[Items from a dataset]
+ + + + +

theorem Channel.installTransport_of_accepts {ch : Channel} {g : Generation}
    (accepts : ch.acceptsTransport g.number = true) :
    ch.installTransport g = some { ch with transport := some g } :=
  if_pos accepts

theorem State.suitable_rollover_of_keyless {i : EntryIndex} {issuer : IssuerTag} {n : Byte}
    (keyless : (s.entry i).isHeld = false) : s.suitable (.rollover i issuer) n = false := by
  cases entry : s.entry i with
  | held => nomatch (congrArg Entry.isHeld entry).symm.trans keyless
  | empty | faulted => simp only [State.suitable, entry]

theorem State.suitable_rollover_iff {i : EntryIndex} {issuer : IssuerTag} {n : Byte} {d : EntryMeta}
    {suspended : Bool} {current : Generation} {previous : Option Generation}
    (held : s.entry i = .held d suspended current previous) :
    s.suitable (.rollover i issuer) n = true ↔ d.issuer = issuer ∧ current.number < n := by
  simp [State.suitable, held]

theorem Channel.acceptsTransport_iff {ch : Channel} {n : Byte} :
    ch.acceptsTransport n = true ↔ ∀ g, ch.transport = some g → g.number < n := by
  cases transport : ch.transport <;> simp [Channel.acceptsTransport, transport]

end Commit

/-- Settles O33: the checks of Table 7-3 one after the other, the last by the kind of the target. -/
theorem commitClaimDecides : Obligations.CommitClaimDecides := by
  intro s claim expected x current job port standing check ended refused repeated key
  have delivers : (s.withCc s.cc.release).deliverResults claim.job =
      (s.withCc s.cc.release).completeCommit check := by
    rw [job]
    rfl
  have fails {status} (failure : s.commitFailure x check expected = some status) : refused status := by
    rw [State.completeCommit_of_failure (s := s.withCc s.cc.release) port standing failure] at delivers
    exact exec_ccClaimComplete_of_finish (t := s.withCec none) current rfl delivers
  refine ⟨fun bad => fails ?_, fun nonzero unrepeated => ?_⟩
  · exact State.commitFailure_of_value (bad.imp_right State.repeatsCurrent_iff.mpr)
  have good := State.commitFailure_of_good (expected := expected) nonzero
    (Bool.eq_false_iff.mpr fun found => unrepeated (State.repeatsCurrent_iff.mp found))
  refine ⟨fun differs => ?_, fun equal unarmed => ?_, fun equal armed => ?_⟩
  · exact fails (good.trans (if_pos differs))
  · exact fails (good.trans ((if_neg (not_not.mpr equal)).trans (if_pos unarmed)))
  rw [if_neg (not_not.mpr equal), if_neg (not_not.mpr armed)] at good
  have unsuitable (unfit : s.suitable x.target x.generation = false) : refused .state :=
    fails (good.trans (if_neg (Bool.eq_false_iff.mp unfit)))
  have installs (fit : s.suitable x.target x.generation = true) : exec .ccClaimComplete s =
      .next (State.finish .done [] (((s.install x.target key).withCec none).withCc
        (s.cc.release.arbitrate s.su.inService))) := by
    have passes := good.trans (if_pos fit)
    rw [State.completeCommit_of_passed (s := s.withCc s.cc.release) port standing passes,
      State.install_withCc] at delivers
    exact exec_ccClaimComplete_of_finish (t := (s.install x.target key).withCec none) current
      (State.install_su x.target key s) delivers
  cases target : x.target with
  | newKey i issuer label rights =>
    rw [target] at unsuitable installs
    refine ⟨fun held => unsuitable (congrArg not held), fun keyless => ?_⟩
    rw [installs (congrArg not keyless), State.install, Entry.installNewKey_of_keyless keyless]
    rfl
  | rollover i issuer =>
    rw [target] at unsuitable installs
    refine ⟨fun keyless => ?_, fun d suspended current previous held => ⟨fun unfit => ?_,
      fun own later => ?_⟩⟩
    · exact unsuitable (State.suitable_rollover_of_keyless keyless)
    · refine unsuitable (Bool.eq_false_iff.mpr fun fits => unfit ?_)
      exact (State.suitable_rollover_iff held).mp fits
    · rw [installs ((State.suitable_rollover_iff held).mpr ⟨own, later⟩), State.install, held,
        Entry.installRollover_of_later (g := key) own later]
      rfl
  | transport c =>
    rw [target] at unsuitable installs
    refine ⟨fun ⟨g, standing, late⟩ => ?_, fun earlier => ?_⟩
    · refine unsuitable (Bool.eq_false_iff.mpr fun fits => ?_)
      exact Nat.not_lt.mpr late ((Channel.acceptsTransport_iff.mp fits) g standing)
    · have fits : (s.channel c).acceptsTransport x.generation = true :=
        Channel.acceptsTransport_iff.mpr earlier
      rw [installs fits, State.install, Channel.installTransport_of_accepts (g := key) fits]
      rfl

end Sys2Proof.Machine
/-! The self-check of a restart (R12, R54, R187, R188): which stored key it visits, and what a completed
claim does with the item it checked. -/

namespace Sys2Proof.Machine

/-! ## The first stored key from a place on (R188) -/

section Visits

variable {s : State} {start : Nat}

/-- The claim of the item at a place of the visits, if it has one to make. -/
def State.checkAt (n : Nat) (s : State) : Option (CheckPosition × Job) :=
  (checkItem n).bind fun p => (s.checkJob p).map fun job => (p, job)

theorem State.checkAt_entry (i : EntryIndex) :
    s.checkAt i.val = (s.checkJob (.entry i)).map fun job => (.entry i, job) := by
  simp [State.checkAt, checkItem]

theorem State.checkAt_channel (c : ChannelNo) :
    s.checkAt (96 + c.val) = (s.checkJob (.channel c)).map fun job => (.channel c, job) := by
  simp [State.checkAt, checkItem]

theorem State.checkJob_of_keyless {i : EntryIndex} (keyless : (s.entry i).isHeld = false) :
    s.checkJob (.entry i) = none := by
  cases entry : s.entry i with
  | held => nomatch (congrArg Entry.isHeld entry).symm.trans keyless
  | empty | faulted => simp only [State.checkJob, entry]

theorem State.checkJob_of_held {i : EntryIndex} {d : EntryMeta} {suspended : Bool}
    {current : Generation} {previous : Option Generation}
    (held : s.entry i = .held d suspended current previous) :
    s.checkJob (.entry i) = some (.checkEntry current.value (previous.map (·.value))) := by
  simp only [State.checkJob, held]

/-- A place of the visits is an entry or, after the last, a channel. -/
theorem place_cases {n : Nat} (below : n < 104) :
    (∃ i : EntryIndex, n = i.val) ∨ ∃ c : ChannelNo, n = 96 + c.val := by
  by_cases entry : n < 96
  · exact .inl ⟨⟨n, entry⟩, rfl⟩
  · exact .inr ⟨⟨n - 96, by omega⟩, by simp only; omega⟩

/-- Where nothing is stored from one place up to another, no item between makes a claim. -/
theorem State.checkAt_eq_none {stop : Nat} (within : stop ≤ 104)
    (entries : ∀ i : EntryIndex, start ≤ i.val → i.val < stop → (s.entry i).isHeld = false)
    (channels : ∀ c : ChannelNo, start ≤ 96 + c.val → 96 + c.val < stop →
      (s.channel c).transport = none) :
    ∀ n, start ≤ n → n < stop → s.checkAt n = none := by
  intro n late early
  rcases place_cases (Nat.lt_of_lt_of_le early within) with ⟨i, rfl⟩ | ⟨c, rfl⟩
  · rw [State.checkAt_entry, State.checkJob_of_keyless (entries i late early)]
    rfl
  · rw [State.checkAt_channel, State.checkJob, channels c late early]
    rfl

theorem State.nextCheck_of_first {n : Nat} {x : CheckPosition × Job} (late : start ≤ n)
    (within : n < 104) (here : s.checkAt n = some x)
    (before : ∀ m, start ≤ m → m < n → s.checkAt m = none) : s.nextCheck start = some x := by
  refine List.findSome?_eq_some_iff.mpr ⟨List.range' start (n - start), n,
    List.range' (n + 1) (104 - (n + 1)), ?_, here, fun m member => ?_⟩
  · rw [← List.range'_succ, show 104 - (n + 1) + 1 = 104 - n by omega]
    have splits := (List.range'_append_1 (s := start) (m := n - start) (n := 104 - n)).symm
    rw [show start + (n - start) = n by omega, show n - start + (104 - n) = 104 - start by omega]
      at splits
    exact splits
  · obtain ⟨from_, below⟩ := List.mem_range'_1.mp member
    exact before m from_ (by omega)

theorem State.nextCheck_of_none (nothing : ∀ n, start ≤ n → n < 104 → s.checkAt n = none) :
    s.nextCheck start = none := by
  refine List.findSome?_eq_none_iff.mpr fun n member => ?_
  obtain ⟨from_, below⟩ := List.mem_range'_1.mp member
  exact nothing n from_ (by omega)

variable {cold : Bool}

+ + + + +

Beginning with the line that has "rcases place_cases (Nat.lt_of_lt_of_le" and ending with the line that has "s.nextCheck start = none := by", set down the lines above exactly and include no others.

  rcases place_cases (Nat.lt_of_lt_of_le early within) with ⟨i, rfl⟩ | ⟨c, rfl⟩
  · rw [State.checkAt_entry, State.checkJob_of_keyless (entries i late early)]
    rfl
  · rw [State.checkAt_channel, State.checkJob, channels c late early]
    rfl

theorem State.nextCheck_of_first {n : Nat} {x : CheckPosition × Job} (late : start ≤ n)
    (within : n < 104) (here : s.checkAt n = some x)
    (before : ∀ m, start ≤ m → m < n → s.checkAt m = none) : s.nextCheck start = some x := by
  refine List.findSome?_eq_some_iff.mpr ⟨List.range' start (n - start), n,
    List.range' (n + 1) (104 - (n + 1)), ?_, here, fun m member => ?_⟩
  · rw [← List.range'_succ, show 104 - (n + 1) + 1 = 104 - n by omega]
    have splits := (List.range'_append_1 (s := start) (m := n - start) (n := 104 - n)).symm
    rw [show start + (n - start) = n by omega, show n - start + (104 - n) = 104 - start by omega]
      at splits
    exact splits
  · obtain ⟨from_, below⟩ := List.mem_range'_1.mp member
    exact before m from_ (by omega)

theorem State.nextCheck_of_none (nothing : ∀ n, start ≤ n → n < 104 → s.checkAt n = none) :
    s.nextCheck start = none := by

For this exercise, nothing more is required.